**What you need to do**
From the records below, please repeat exactly the line that has "let key := s.sheafKey .htu c cn", the line that has "(.cond (s.on .htu", and every line between them, and nothing else.

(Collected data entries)

/-- MEM_DIST of a physical cluster was written; `was` is the state before (R57). -/
def Prog.memDistWritten (p : Nat) (was : State) : Prog := .get fun s =>
  .cond (s.rd .htu (Reg.TAP_PHYS_MEM_DIST p) != was.rd .htu (Reg.TAP_PHYS_MEM_DIST p)
      && (Sparse.find s.hx.memOld p).map (·.1) != some (s.epoch .htu)) <|
    .htu fun x => { x with memOld := Sparse.put x.memOld p (s.epoch .htu, was.rd .htu (Reg.TAP_PHYS_MEM_DIST p)) }

/-- One ROW_SUMMARY entry: the saturating sum of a row's non-ABSENT values (R218). -/
def rowSummary (l : List Sample) (row : Nat) : List Byte :=
  let r := l.filter fun x => x.src / 16 == row
  let ok := r.filter fun x => !x.absent
  let sum := (ok.map (·.v)).sum
  let flags := (r.foldl (fun f x => f ||| x.flags) 0) ||| (if sum ≥ 2 ^ 64 then 8 else 0)
  le 8 (min sum (2 ^ 64 - 1)) ++ le 1 row ++ le 1 ok.length ++ le 1 flags ++ zeros 5

/-- The records of one entry with PER_CLUSTER: COUNTER_SAMPLE, or ROW_SUMMARY from ladder level L2 (R185, R218). -/
def Prog.sampleRecords (sid t i : Nat) (kind source : Nat) (l : List Sample) : Prog := .get fun s =>
  let pre (n : Nat) : List Byte := le 1 i ++ le 1 kind ++ le 1 source ++ zeros 1 ++ le 2 n ++ zeros 2
  let rst := l.any fun x => x.flags.testBit 0
  if s.ladderAt .htu (epochOf t) ≥ 2 ∧ (kind = 1 ∨ kind = 5) then
    let rows := (List.range 16).filter fun r => l.any fun x => x.src / 16 == r
    .cond (rows != []) <| .emitAt .htu sid (some t) fun r =>
      { r with typ := 0x21, rstCo := rst, payload := pre rows.length ++ rows.flatMap (rowSummary l) }
  else .each (chunked 64 256 l) fun c => .emitAt .htu sid (some t) fun r =>
    { r with typ := 0x20, rstCo := c.any fun x => x.flags.testBit 0, payload := pre c.length ++ c.flatMap fun x =>
      x.bytes (if kind = 1 ∨ kind = 5 then s.memDist x.src (epochOf t) else 0) }

/-- A SRC of R193. -/
def srcOf (die : Nat) (cluster : Option Nat) : Nat :=
  die % 2 ^ 17 * 256 + match cluster with | some n => n % 256 + 2 ^ 25 | none => 0

/-- One lane: an entry's contributions merged under the operator (R194, R199), coarse from ladder level L3 (R218). -/
def State.laneOfEntry (s : State) (c : Coll) (cn level : Nat) (sel : Sel) (l : List Sample) : LaneVal :=
  let shift := s.rd .htu (Reg.SHF_COLL_SHIFT cn)
  let p0 := s.rd .htu (Reg.SHF_COLL_P0 cn)
  let cl := sel.kind == 1 || sel.kind == 5
  let v := laneMergeAll c.op (p0 % 65536) ((l.filter fun x => !x.absent).map fun x =>
    laneOne c.op shift p0 x.v (srcOf (s.dieId .htu) (if cl then some x.src else none)))
  if level ≥ 3 then v.coarse else v

/-- The die partial of a collector (R199, R202, R218). -/
def State.diePart (s : State) (c : Coll) (cn t : Nat) (lanes : List (Sel × List Sample)) : Part :=
  let cl := lanes.filter fun e => e.1.kind == 1 || e.1.kind == 5
  let all := (cl.flatMap fun e => e.2.map (·.src)).eraseDups
  let got := (cl.flatMap fun e => (e.2.filter fun x => !x.absent).map (·.src)).eraseDups
  let some' (f : Sample → Bool) : Bool := lanes.any fun e => e.2.any f
  let level := s.ladderAt .htu (epochOf t)
  { op := c.op, level := 0, ladder := level, epoch := BitVec.ofNat 32 (epochOf t)
    flags := (if some' Sample.absent then flagPartial else 0) + (if some' Sample.sat then flagSat else 0)
      + (if c.op = 0x0D ∧ level ≥ 3 then flagCoarse else 0)
    members := all.length, contrib := got.length, dies := 1, clusters := got.length
    lanes := lanes.map fun e => s.laneOfEntry c cn level e.1 e.2 }

/-- The sheaf of a collector (R199). -/
def State.sheafKey (s : State) (u : UnitId) (c : Coll) (cn : Nat) : SheafKey :=
  { id := s.rd u (Reg.SHF_COLL_SHEAF_ID cn), part := c.part, digest := s.rd u (Reg.SHF_COLL_DIGEST cn) }

/-- A VC2 message of the HTU: STREAM and SEQUENCE 0 (R385). -/
def State.msg (s : State) (u : UnitId) (typ part t : Nat) (payload : List Byte) : Rec :=
  { typ, timev := s.timev u, degraded := s.ladder u ≥ 1, die := s.dieId u % 2 ^ 17, unit := unitCode u false, part
    epoch := if s.timev u then epochOf t % 65536 else 0, time := if s.timev u then t else 0, payload }

/-- A collector samples at capture instant `t` (R182, R185, R194, R199, R204, R221). -/
def Prog.sampleColl (cn t : Nat) (c : Coll) : Prog := .get fun s =>
  let got := c.sels.zipIdx.map fun (sel, i) => (i, sel, s.sampleEntry c i sel)
  let lanes := (got.filter fun e => !e.2.1.perClu).map fun e => (e.2.1, e.2.2)
  let part := s.diePart c cn t lanes
  let key := s.sheafKey .htu c cn
  let body := part.payload key lanes.length
  let bases := got.flatMap fun e => e.2.2.filterMap fun x => x.base.map fun b => (256 * e.1 + (if e.2.1.kind = 1 ∨ e.2.1.kind = 5 ∨ e.2.1.kind = 4 ∧ e.2.1.source = 1 then x.src else 0), b)
  let par := part.flags.testBit 0
  .seq [
    .each (got.filter fun e => e.2.1.perClu) fun e => .sampleRecords c.stream t e.1 e.2.1.kind e.2.1.source e.2.2,
    .cond (lanes != [] && s.timev .htu && s.policy .htu) <| .both
      (.sendPkt .htu 0 2 (Rec.bytes { s.msg .htu 0x30 c.part t body with partial' := par }))
      (.cond (s.on .htu (Reg.SHF_COLL_LOCAL cn)) (.emitSvc .htu c.stream (some 1) (some t) fun r =>
        { r with typ := 0x30, partial' := par, payload := body })),
    .dev .htu fun d => { d with colls := d.colls.map fun e =>
      if e.1 = cn then (cn, { c with bases := bases.foldl (fun l b => Sparse.put l b.1 b.2) c.bases }) else e }]

end Sys2Proof.Machine
end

**Answer space**
  let key := s.sheafKey .htu c cn
  let body := part.payload key lanes.length
  let bases := got.flatMap fun e => e.2.2.filterMap fun x => x.base.map fun b => (256 * e.1 + (if e.2.1.kind = 1 ∨ e.2.1.kind = 5 ∨ e.2.1.kind = 4 ∧ e.2.1.source = 1 then x.src else 0), b)
  let par := part.flags.testBit 0
  .seq [
    .each (got.filter fun e => e.2.1.perClu) fun e => .sampleRecords c.stream t e.1 e.2.1.kind e.2.1.source e.2.2,
    .cond (lanes != [] && s.timev .htu && s.policy .htu) <| .both
      (.sendPkt .htu 0 2 (Rec.bytes { s.msg .htu 0x30 c.part t body with partial' := par }))
      (.cond (s.on .htu (Reg.SHF_COLL_LOCAL cn)) (.emitSvc .htu c.stream (some 1) (some t) fun r =>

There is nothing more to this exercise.